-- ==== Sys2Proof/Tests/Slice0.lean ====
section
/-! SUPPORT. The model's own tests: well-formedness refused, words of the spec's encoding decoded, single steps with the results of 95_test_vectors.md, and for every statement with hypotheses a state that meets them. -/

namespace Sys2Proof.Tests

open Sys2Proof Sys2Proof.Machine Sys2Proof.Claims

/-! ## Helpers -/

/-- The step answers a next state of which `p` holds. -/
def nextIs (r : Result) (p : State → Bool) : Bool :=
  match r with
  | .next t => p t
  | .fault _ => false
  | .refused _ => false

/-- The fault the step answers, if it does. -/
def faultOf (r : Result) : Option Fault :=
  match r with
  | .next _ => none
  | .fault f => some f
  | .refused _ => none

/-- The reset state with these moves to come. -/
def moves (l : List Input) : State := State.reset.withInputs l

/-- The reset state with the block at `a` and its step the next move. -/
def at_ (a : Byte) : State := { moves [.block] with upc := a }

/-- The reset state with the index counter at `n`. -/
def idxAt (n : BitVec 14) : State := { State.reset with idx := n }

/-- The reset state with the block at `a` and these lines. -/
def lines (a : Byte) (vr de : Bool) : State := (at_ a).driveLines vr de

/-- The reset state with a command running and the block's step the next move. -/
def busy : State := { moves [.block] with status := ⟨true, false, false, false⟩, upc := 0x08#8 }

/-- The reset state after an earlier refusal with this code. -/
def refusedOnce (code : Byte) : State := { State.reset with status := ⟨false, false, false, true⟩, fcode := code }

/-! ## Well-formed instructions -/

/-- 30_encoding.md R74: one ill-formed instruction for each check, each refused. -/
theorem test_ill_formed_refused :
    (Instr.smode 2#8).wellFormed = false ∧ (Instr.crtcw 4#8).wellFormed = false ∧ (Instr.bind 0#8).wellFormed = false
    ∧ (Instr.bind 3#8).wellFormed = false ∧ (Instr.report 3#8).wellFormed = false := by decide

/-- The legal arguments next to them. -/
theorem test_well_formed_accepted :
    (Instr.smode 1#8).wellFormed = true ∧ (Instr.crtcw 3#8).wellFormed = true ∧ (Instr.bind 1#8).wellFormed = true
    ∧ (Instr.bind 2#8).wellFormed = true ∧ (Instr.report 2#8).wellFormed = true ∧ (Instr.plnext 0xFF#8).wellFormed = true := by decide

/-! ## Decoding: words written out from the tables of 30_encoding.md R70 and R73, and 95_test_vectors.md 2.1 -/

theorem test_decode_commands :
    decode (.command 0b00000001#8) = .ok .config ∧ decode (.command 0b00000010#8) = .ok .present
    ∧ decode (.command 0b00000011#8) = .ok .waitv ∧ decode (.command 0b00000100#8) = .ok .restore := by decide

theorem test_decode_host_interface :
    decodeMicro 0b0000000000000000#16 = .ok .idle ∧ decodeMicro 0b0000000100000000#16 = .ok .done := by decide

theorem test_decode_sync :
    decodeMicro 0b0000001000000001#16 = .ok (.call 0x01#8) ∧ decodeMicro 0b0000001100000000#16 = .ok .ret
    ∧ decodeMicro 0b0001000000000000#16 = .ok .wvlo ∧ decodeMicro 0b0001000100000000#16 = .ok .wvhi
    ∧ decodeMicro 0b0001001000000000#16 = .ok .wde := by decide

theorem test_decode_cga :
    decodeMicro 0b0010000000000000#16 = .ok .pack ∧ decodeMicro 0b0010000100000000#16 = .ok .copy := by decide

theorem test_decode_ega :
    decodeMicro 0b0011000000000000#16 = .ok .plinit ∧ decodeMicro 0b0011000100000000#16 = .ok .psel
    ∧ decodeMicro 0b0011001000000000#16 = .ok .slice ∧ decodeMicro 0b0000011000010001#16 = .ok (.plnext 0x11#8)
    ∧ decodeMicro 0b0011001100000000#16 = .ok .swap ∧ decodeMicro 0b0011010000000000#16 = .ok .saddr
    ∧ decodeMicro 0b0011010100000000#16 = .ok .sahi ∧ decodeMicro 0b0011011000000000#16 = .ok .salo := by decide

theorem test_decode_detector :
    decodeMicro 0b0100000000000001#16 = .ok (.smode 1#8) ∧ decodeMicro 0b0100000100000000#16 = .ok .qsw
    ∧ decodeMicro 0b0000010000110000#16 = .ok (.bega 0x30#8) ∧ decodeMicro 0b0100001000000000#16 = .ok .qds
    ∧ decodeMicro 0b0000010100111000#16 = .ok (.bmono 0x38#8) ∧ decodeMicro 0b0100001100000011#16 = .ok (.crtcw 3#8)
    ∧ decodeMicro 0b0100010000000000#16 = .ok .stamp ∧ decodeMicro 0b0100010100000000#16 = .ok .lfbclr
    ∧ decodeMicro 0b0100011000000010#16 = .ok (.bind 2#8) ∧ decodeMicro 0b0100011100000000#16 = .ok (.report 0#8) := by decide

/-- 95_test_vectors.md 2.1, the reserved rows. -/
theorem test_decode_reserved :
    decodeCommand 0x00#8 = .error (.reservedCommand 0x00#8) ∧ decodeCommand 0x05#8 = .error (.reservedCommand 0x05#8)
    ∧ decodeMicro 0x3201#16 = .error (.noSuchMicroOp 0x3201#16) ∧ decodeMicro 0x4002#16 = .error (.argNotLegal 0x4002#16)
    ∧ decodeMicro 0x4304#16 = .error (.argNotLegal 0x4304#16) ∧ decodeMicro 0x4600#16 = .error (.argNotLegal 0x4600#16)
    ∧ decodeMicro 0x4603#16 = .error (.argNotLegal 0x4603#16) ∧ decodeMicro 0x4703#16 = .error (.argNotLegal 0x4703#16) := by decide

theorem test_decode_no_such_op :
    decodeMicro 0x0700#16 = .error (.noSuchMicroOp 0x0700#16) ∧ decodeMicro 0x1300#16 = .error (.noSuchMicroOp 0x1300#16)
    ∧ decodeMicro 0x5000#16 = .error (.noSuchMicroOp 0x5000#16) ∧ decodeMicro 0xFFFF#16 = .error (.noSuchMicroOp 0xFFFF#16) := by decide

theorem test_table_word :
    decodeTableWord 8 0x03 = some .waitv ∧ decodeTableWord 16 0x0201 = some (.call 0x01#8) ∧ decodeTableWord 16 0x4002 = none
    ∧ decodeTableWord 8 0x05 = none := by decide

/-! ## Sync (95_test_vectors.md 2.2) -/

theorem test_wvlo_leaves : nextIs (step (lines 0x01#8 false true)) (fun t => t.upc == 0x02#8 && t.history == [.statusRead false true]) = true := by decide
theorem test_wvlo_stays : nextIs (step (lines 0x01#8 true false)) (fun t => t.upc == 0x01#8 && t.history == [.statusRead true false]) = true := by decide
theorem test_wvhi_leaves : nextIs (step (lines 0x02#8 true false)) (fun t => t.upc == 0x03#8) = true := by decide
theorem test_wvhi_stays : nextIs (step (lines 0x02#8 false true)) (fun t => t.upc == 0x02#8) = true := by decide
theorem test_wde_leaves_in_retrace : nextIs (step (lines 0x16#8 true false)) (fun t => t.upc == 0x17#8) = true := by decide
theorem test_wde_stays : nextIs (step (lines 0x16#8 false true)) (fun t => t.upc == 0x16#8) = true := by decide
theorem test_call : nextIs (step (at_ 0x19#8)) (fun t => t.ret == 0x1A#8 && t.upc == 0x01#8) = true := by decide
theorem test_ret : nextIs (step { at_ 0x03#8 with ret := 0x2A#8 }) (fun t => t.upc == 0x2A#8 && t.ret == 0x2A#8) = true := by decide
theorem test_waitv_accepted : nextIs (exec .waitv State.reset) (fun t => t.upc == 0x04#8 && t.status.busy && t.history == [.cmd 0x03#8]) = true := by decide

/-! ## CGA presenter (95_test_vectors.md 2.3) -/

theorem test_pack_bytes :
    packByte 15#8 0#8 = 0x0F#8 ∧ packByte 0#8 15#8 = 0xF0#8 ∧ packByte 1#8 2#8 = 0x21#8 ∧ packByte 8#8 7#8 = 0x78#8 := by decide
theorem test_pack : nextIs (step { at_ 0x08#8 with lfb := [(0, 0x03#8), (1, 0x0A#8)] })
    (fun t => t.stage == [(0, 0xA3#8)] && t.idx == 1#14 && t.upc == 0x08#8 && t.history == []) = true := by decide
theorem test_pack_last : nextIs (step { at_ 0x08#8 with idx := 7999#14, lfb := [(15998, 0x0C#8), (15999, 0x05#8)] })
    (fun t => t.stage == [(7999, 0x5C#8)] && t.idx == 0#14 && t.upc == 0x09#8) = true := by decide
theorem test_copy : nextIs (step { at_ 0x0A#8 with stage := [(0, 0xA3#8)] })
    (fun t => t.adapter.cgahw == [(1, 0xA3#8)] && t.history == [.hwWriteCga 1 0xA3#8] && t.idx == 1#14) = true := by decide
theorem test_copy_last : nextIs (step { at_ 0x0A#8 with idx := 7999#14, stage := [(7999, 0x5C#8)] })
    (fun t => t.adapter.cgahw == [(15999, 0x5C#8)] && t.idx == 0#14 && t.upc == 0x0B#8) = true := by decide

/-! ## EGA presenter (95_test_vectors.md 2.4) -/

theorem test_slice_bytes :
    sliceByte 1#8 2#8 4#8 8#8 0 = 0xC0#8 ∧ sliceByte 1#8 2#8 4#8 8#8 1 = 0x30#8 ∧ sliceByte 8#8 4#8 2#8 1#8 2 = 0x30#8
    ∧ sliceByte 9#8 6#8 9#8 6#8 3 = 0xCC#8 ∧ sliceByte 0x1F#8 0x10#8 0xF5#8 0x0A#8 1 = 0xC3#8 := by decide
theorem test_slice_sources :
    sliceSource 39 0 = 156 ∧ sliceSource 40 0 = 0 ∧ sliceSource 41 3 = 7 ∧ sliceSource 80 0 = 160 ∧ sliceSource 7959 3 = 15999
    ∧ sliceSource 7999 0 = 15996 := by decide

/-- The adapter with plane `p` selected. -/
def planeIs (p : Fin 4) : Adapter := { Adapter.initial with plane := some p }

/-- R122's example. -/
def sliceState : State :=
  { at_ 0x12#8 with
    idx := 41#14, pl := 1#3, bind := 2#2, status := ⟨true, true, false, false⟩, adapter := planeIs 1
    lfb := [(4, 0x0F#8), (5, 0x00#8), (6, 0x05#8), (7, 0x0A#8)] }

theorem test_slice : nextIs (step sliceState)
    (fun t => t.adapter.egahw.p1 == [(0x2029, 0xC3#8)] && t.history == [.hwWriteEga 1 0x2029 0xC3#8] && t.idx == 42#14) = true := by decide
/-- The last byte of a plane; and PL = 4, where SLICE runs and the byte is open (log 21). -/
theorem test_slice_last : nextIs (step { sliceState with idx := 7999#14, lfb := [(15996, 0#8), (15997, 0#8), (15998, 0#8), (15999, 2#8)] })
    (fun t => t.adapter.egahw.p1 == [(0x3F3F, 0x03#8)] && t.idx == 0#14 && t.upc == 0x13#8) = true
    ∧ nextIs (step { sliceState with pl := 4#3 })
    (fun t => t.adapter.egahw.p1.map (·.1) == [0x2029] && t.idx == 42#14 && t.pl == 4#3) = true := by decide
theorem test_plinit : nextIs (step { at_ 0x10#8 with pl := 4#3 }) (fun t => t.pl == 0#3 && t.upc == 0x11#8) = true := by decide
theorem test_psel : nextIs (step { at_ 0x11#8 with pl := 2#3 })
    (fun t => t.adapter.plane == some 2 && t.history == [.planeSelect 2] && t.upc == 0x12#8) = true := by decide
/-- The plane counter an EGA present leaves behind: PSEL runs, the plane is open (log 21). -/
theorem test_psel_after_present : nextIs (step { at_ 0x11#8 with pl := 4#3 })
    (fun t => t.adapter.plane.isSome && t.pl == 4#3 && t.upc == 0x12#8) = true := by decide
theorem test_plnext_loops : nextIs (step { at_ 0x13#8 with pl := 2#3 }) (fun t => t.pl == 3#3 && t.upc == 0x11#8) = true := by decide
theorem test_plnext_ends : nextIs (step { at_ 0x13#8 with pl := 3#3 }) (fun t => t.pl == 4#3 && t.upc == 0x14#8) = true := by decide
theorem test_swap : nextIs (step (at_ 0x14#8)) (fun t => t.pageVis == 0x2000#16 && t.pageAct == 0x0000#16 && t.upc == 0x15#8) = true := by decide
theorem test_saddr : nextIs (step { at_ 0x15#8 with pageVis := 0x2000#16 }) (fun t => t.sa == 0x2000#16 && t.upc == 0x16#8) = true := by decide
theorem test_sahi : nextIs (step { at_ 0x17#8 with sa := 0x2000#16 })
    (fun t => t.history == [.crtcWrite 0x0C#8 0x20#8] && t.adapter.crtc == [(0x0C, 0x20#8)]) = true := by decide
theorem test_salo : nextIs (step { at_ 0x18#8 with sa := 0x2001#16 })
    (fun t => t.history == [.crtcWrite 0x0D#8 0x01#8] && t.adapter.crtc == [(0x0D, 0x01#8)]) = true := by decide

○ ○ ○ ○ ○ ○ ○

◆ EXERCISE DIRECTIONS ◆
Return each line of the entries that holds the string "none".

◆ RESPONSE ◆
  | .next _ => none
  | .refused _ => none
    decodeTableWord 8 0x03 = some .waitv ∧ decodeTableWord 16 0x0201 = some (.call 0x01#8) ∧ decodeTableWord 16 0x4002 = none
    ∧ decodeTableWord 8 0x05 = none := by decide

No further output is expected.